───── DATA ─────
/-! SUPPORT. What a command yields, for every command: the registers it writes, when it passes its
checks, and what it depends on. -/

namespace Sys2Proof.Proofs

open Sys2Proof.Machine Sys2Proof.Laws

/-! ## What a command writes (R202) -/

/-- A result that is no fault names no register outside the list. -/
def NamesOnly (rs : List FReg) (x : Executed) : Prop := ∀ ws, x = .ok ws → ∀ w ∈ ws, w.1 ∈ rs

/-- A check before a result adds no register to it. -/
theorem namesOnly_bind {α : Type} {rs : List FReg} (x : Except CmdFault α) {g : α → Executed}
    (h : ∀ a, NamesOnly rs (g a)) : NamesOnly rs (x >>= g) := by
  cases x with
  | ok a => exact h a
  | error c => rintro ws ⟨⟩

theorem namesOnly_fieldWrite (d : FReg) (v : Fp) : NamesOnly [d] (.ok (fieldWrite d v)) := by
  rintro ws ⟨⟩
  simp [fieldWrite]

theorem namesOnly_pointWrite (d : FReg) (P : Point) : NamesOnly [d, pairReg d] (.ok (pointWrite d P)) := by
  rintro ws ⟨⟩
  simp [pointWrite]

theorem commandYields_namesOnly (i : Instr) (s : State) : NamesOnly (destRegs i) (commandYields i s) := by
  cases i with
  | nop => rintro ws ⟨⟩; simp
  | fadd d | fsub d | fmul d =>
    exact namesOnly_bind _ fun _ => namesOnly_bind _ fun _ => namesOnly_fieldWrite d _
  | fdiv d =>
    exact namesOnly_bind _ fun _ => namesOnly_bind _ fun _ => namesOnly_bind _ fun _ =>
      namesOnly_fieldWrite d _
  | finv d => exact namesOnly_bind _ fun _ => namesOnly_bind _ fun _ => namesOnly_fieldWrite d _
  | ldc d => rintro ws ⟨⟩; simp [destRegs]
  | pdbl d | smul d => exact namesOnly_bind _ fun _ => namesOnly_pointWrite d _
  | padd d => exact namesOnly_bind _ fun _ => namesOnly_bind _ fun _ => namesOnly_pointWrite d _
  | smulg d => exact namesOnly_pointWrite d _

/-! ## A command that passes its checks (R109) -/

/-- The result is no fault. -/
def Yields (x : Executed) : Prop := ∃ ws, x = .ok ws

theorem yields_ok (ws : Writes) : Yields (.ok ws) := ⟨ws, rfl⟩

/-- A check that passes leaves what follows it to decide. -/
theorem yields_bind {α : Type} {x : Except CmdFault α} {g : α → Executed} {a : α} (hx : x = .ok a)
    (hg : Yields (g a)) : Yields (x >>= g) := by
  rw [hx]
  exact hg

theorem pointOperand_ok {ops : Vector Word256 16} {r : FReg} (hx : (readReg ops r).toNat < Config.p)
    (hy : (readReg ops (pairReg r)).toNat < Config.p) :
    pointOperand ops r = .ok ⟨⟨_, hx⟩, ⟨_, hy⟩⟩ :=
  pointOperand_eq_ok.2 ⟨rfl, rfl⟩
─────
■ REQUIREMENT
Write out each line exactly, beginning at the one with "(hg : Yields" and ending at the final line of the records above, with nothing added.

■ ANSWER FOR THE TASK
    (hg : Yields (g a)) : Yields (x >>= g) := by
  rw [hx]
  exact hg

theorem pointOperand_ok {ops : Vector Word256 16} {r : FReg} (hx : (readReg ops r).toNat < Config.p)
    (hy : (readReg ops (pairReg r)).toNat < Config.p) :
    pointOperand ops r = .ok ⟨⟨_, hx⟩, ⟨_, hy⟩⟩ :=
  pointOperand_eq_ok.2 ⟨rfl, rfl⟩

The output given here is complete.